-- ==== Sys2Proof/Laws/Vtype.lean ====
section
/-! SUPPORT. What a supported `vtype` gives: the widths, VLMAX and the extent of a register group. -/

namespace Sys2Proof.Machine

variable {c : Config}

/-- What `vconf` answers: `vill` and the reserved bits are zero, each part is read from its field, and the
limits hold (R106). -/
theorem vconf_eq_some {t : BitVec c.XLEN} {vc : VConf} (e : vconf c t = some vc) :
    t.msb = false ∧ reservedZero c.layout t = true ∧ decodeLmul (vlmulField c.layout t) = some vc.lmul ∧
      vc.sew = decodeSew (vsewField c.layout t) ∧ vc.ediv = decodeEdiv (vedivField c.layout t) ∧
      vc.vta = vtaField c.layout t ∧ vc.vma = vmaField c.layout t ∧ vc.withinLimits c = true := by
  unfold vconf at e
  split at e
  · simp at e
  · rename_i h1
    simp only [Bool.or_eq_true, not_or, Bool.not_eq_true, Bool.not_eq_false'] at h1
    split at e
    · simp at e
    · rename_i lmul hl
      simp only [Option.ite_none_right_eq_some, Option.some.injEq] at e
      obtain ⟨h2, rfl⟩ := e
      exact ⟨h1.1, by simpa using h1.2, hl, rfl, rfl, rfl, rfl, h2⟩

/-- `vconf` refuses a value whose `vill` is set (R106). -/
theorem vconf_of_vill {t : BitVec c.XLEN} (h : t.msb = true) : vconf c t = none := by
  unfold vconf; simp [h]

theorem XLEN_pos : 0 < c.XLEN := by unfold Config.XLEN; cases c.xlen <;> decide

/-- The value that marks an unsupported `vtype` is not supported (R32). -/
@[simp] theorem vconf_villOnly : vconf c (villOnly c.XLEN) = none := by
  apply vconf_of_vill
  unfold villOnly
  rw [BitVec.msb_intMin]
  simpa using XLEN_pos (c := c)

/-- `vediv` is the part of `vtype` that R120 clears; every other bit stays. -/
theorem getLsbD_clearEdiv (l : VtypeLayout) (t : BitVec c.XLEN) (k : Nat) :
    (clearEdiv l t).getLsbD k =
      (t.getLsbD k && !(if l = .l08 then k == 5 || k == 6 else k == 8 || k == 9)) := by
  cases l <;> simp only [clearEdiv, getLsbD_insertBits, reduceCtorEq, if_true, if_false]
  · by_cases h : k = 5 ∨ k = 6
    · rcases h with rfl | rfl <;> simp
    · have h1 : ¬ (5 ≤ k ∧ k < 5 + 2) := by omega
      simp only [not_or] at h
      simp [h1, h]
  all_goals
    by_cases h : k = 8 ∨ k = 9
    · rcases h with rfl | rfl <;> simp
    · have h1 : ¬ (8 ≤ k ∧ k < 8 + 2) := by omega
      simp only [not_or] at h
      simp [h1, h]

/-- The facts about a supported setting that the instructions rest on. -/
structure VConf.Sound (c : Config) (vc : VConf) : Prop where
  sewPow : ∃ k, vc.sew = 2 ^ (k + 3)
  edivPow : ∃ d, d < 4 ∧ vc.ediv = 2 ^ d
  sewLe : vc.sew * vc.lmul.den ≤ c.ELEN
  sew_den_le : vc.sew * vc.lmul.den ≤ c.VLEN
  seGe : c.SELEN ≤ vc.se

/-- Every supported setting is sound. -/
theorem sound_of_vconf {t : BitVec c.XLEN} {vc : VConf} (e : vconf c t = some vc) : vc.Sound c := by
  obtain ⟨_, _, _, hs, he, _, _, hl⟩ := vconf_eq_some e
  unfold VConf.withinLimits at hl
  simp only [Bool.and_eq_true, decide_eq_true_eq, le_min_iff] at hl
  exact
    { sewPow := ⟨(vsewField c.layout t).toNat, by rw [hs, decodeSew, pow_add]; ring⟩
      edivPow := ⟨(vedivField c.layout t).toNat, (vedivField c.layout t).isLt, he⟩
      sewLe := hl.1.1
      sew_den_le := hl.1.2
      seGe := hl.2 }

theorem Lmul.num_pos (l : Lmul) : 0 < l.num := by cases l <;> decide
theorem Lmul.den_pos (l : Lmul) : 0 < l.den := by cases l <;> decide
theorem Lmul.num_dvd (l : Lmul) : l.num ∣ 32 := by cases l <;> decide
theorem Lmul.denPow (l : Lmul) : ∃ e, l.den = 2 ^ e := by
  cases l
  exacts [⟨0, rfl⟩, ⟨0, rfl⟩, ⟨0, rfl⟩, ⟨0, rfl⟩, ⟨1, rfl⟩, ⟨2, rfl⟩, ⟨3, rfl⟩]

/-- VLEN is a power of two (R8). -/
theorem VLEN_pow (c : Config) : c.VLEN = 2 ^ c.vlenExp.val := rfl

theorem pow_dvd_of_le {a b : Nat} (h : 2 ^ a ≤ 2 ^ b) : 2 ^ a ∣ 2 ^ b :=
  Nat.pow_dvd_pow 2 ((Nat.pow_le_pow_iff_right (by omega)).1 h)

namespace VConf.Sound

variable {vc : VConf}

theorem sew_pos (s : vc.Sound c) : 0 < vc.sew := by
  obtain ⟨k, hk⟩ := s.sewPow; rw [hk]; exact Nat.two_pow_pos _

theorem eight_le_sew (s : vc.Sound c) : 8 ≤ vc.sew := by
  obtain ⟨k, hk⟩ := s.sewPow
  rw [hk, pow_add]; have := Nat.two_pow_pos k; omega

theorem sew_le (s : vc.Sound c) : vc.sew ≤ c.VLEN :=
  Nat.le_trans (Nat.le_mul_of_pos_right _ (Lmul.den_pos _)) s.sew_den_le

theorem sew_den_dvd (s : vc.Sound c) : vc.lmul.den * vc.sew ∣ c.VLEN := by
  have h := s.sew_den_le
  obtain ⟨k, hk⟩ := s.sewPow
  obtain ⟨e, he⟩ := Lmul.denPow vc.lmul
  rw [VLEN_pow, hk, he, ← pow_add] at h
  rw [VLEN_pow, hk, he, ← pow_add, Nat.add_comm e]
  exact pow_dvd_of_le h

/-- A register holds a whole number of elements. -/
theorem sew_dvd (s : vc.Sound c) : vc.sew ∣ c.VLEN := Dvd.dvd.trans (Dvd.intro_left _ rfl) s.sew_den_dvd

theorem ediv_pos (s : vc.Sound c) : 0 < vc.ediv := by
  obtain ⟨d, _, hd⟩ := s.edivPow; rw [hd]; exact Nat.two_pow_pos _

theorem ediv_dvd_sew (s : vc.Sound c) : vc.ediv ∣ vc.sew := by
  obtain ⟨k, hk⟩ := s.sewPow
  obtain ⟨d, hd, he⟩ := s.edivPow
  rw [hk, he]; exact Nat.pow_dvd_pow 2 (by omega)

/-- The sub-elements of an element fill it (R15). -/
theorem ediv_mul_se (s : vc.Sound c) : vc.ediv * vc.se = vc.sew := Nat.mul_div_cancel' s.ediv_dvd_sew

theorem se_pos (s : vc.Sound c) : 0 < vc.se := by
  rcases Nat.eq_zero_or_pos vc.se with h | h
  · have := s.ediv_mul_se; rw [h] at this; have := s.sew_pos; omega
  · exact h

theorem se_le_sew (_s : vc.Sound c) : vc.se ≤ vc.sew := Nat.div_le_self _ _

/-- SE is a power of two. -/
theorem sePow (s : vc.Sound c) : ∃ k, vc.se = 2 ^ k := by
  obtain ⟨k, hk⟩ := s.sewPow
  obtain ⟨d, hd, he⟩ := s.edivPow
  exact ⟨k + 3 - d, by unfold VConf.se; rw [hk, he, Nat.pow_div (by omega) (by omega)]⟩

/-- With EDIV = 1 the sub-element is the element (R100). -/
theorem se_eq (h : vc.ediv = 1) : vc.se = vc.sew := by unfold VConf.se; rw [h, Nat.div_one]

/-- Elements of one register. -/
theorem perReg_pos (s : vc.Sound c) : 0 < c.VLEN / vc.sew := Nat.div_pos s.sew_le s.sew_pos

/-- VLMAX elements fit in the group's registers (R13). -/
theorem vlmax_le (s : vc.Sound c) : vc.vlmax c ≤ vc.lmul.num * (c.VLEN / vc.sew) := by
  unfold VConf.vlmax
  have h1 : vc.lmul.num * c.VLEN / (vc.lmul.den * vc.sew) ≤ vc.lmul.num * c.VLEN / vc.sew :=
    Nat.div_le_div_left (Nat.le_mul_of_pos_left _ (Lmul.den_pos _)) s.sew_pos
  rwa [Nat.mul_div_assoc _ s.sew_dvd] at h1

theorem vlmax_pos (s : vc.Sound c) : 0 < vc.vlmax c := by
  unfold VConf.vlmax
  apply Nat.div_pos
  · calc vc.lmul.den * vc.sew = vc.sew * vc.lmul.den := Nat.mul_comm _ _
      _ ≤ c.VLEN := s.sew_den_le
      _ ≤ _ := Nat.le_mul_of_pos_left _ (Lmul.num_pos _)
  · exact Nat.mul_pos (Lmul.den_pos _) s.sew_pos

/-- Element `i` below VLMAX lies in one of the group's registers. -/
theorem slot_lt_num (s : vc.Sound c) {i : Nat} (h : i < vc.vlmax c) : i / (c.VLEN / vc.sew) < vc.lmul.num :=
  (Nat.div_lt_iff_lt_mul s.perReg_pos).2 (Nat.lt_of_lt_of_le h s.vlmax_le)

end VConf.Sound

/-- An aligned group ends at or below register 32. -/
theorem aligned_le {vc : VConf} {r : RegNo} (h : aligned vc r = true) : r.toNat + vc.lmul.num ≤ 32 := by
  unfold aligned at h
  have hm : r.toNat % vc.lmul.num = 0 := by simpa using h
  obtain ⟨a, ha⟩ := Nat.dvd_of_mod_eq_zero hm
  obtain ⟨b, hb⟩ := Lmul.num_dvd vc.lmul
  have hr : r.toNat < 32 := r.isLt
  have hp := Lmul.num_pos vc.lmul
  rw [ha, hb] at hr
  have hab : a < b := Nat.lt_of_mul_lt_mul_left hr
  calc r.toNat + vc.lmul.num = vc.lmul.num * (a + 1) := by rw [ha]; ring
    _ ≤ vc.lmul.num * b := Nat.mul_le_mul_left _ hab
    _ = 32 := hb.symm

/-- The registers of an aligned group exist. -/
theorem slot_exists {vc : VConf} (s : vc.Sound c) {r : RegNo} (h : aligned vc r = true) {i : Nat}
    (hi : i < vc.vlmax c) : r.toNat + i / (c.VLEN / vc.sew) < 32 := by
  have := s.slot_lt_num hi
  have := aligned_le h
  omega

end Sys2Proof.Machine
end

---

■ **Exercise directions**: Please give again the lines above between the line holding "registers (R13). -/" and the line holding "(Lmul.den_pos _) s.sew_pos", inclusive, exactly as they are and with nothing added.

■ **Written answer**:
/-- VLMAX elements fit in the group's registers (R13). -/
theorem vlmax_le (s : vc.Sound c) : vc.vlmax c ≤ vc.lmul.num * (c.VLEN / vc.sew) := by
  unfold VConf.vlmax
  have h1 : vc.lmul.num * c.VLEN / (vc.lmul.den * vc.sew) ≤ vc.lmul.num * c.VLEN / vc.sew :=
    Nat.div_le_div_left (Nat.le_mul_of_pos_left _ (Lmul.den_pos _)) s.sew_pos
  rwa [Nat.mul_div_assoc _ s.sew_dvd] at h1

theorem vlmax_pos (s : vc.Sound c) : 0 < vc.vlmax c := by
  unfold VConf.vlmax
  apply Nat.div_pos
  · calc vc.lmul.den * vc.sew = vc.sew * vc.lmul.den := Nat.mul_comm _ _
      _ ≤ c.VLEN := s.sew_den_le
      _ ≤ _ := Nat.le_mul_of_pos_left _ (Lmul.num_pos _)
  · exact Nat.mul_pos (Lmul.den_pos _) s.sew_pos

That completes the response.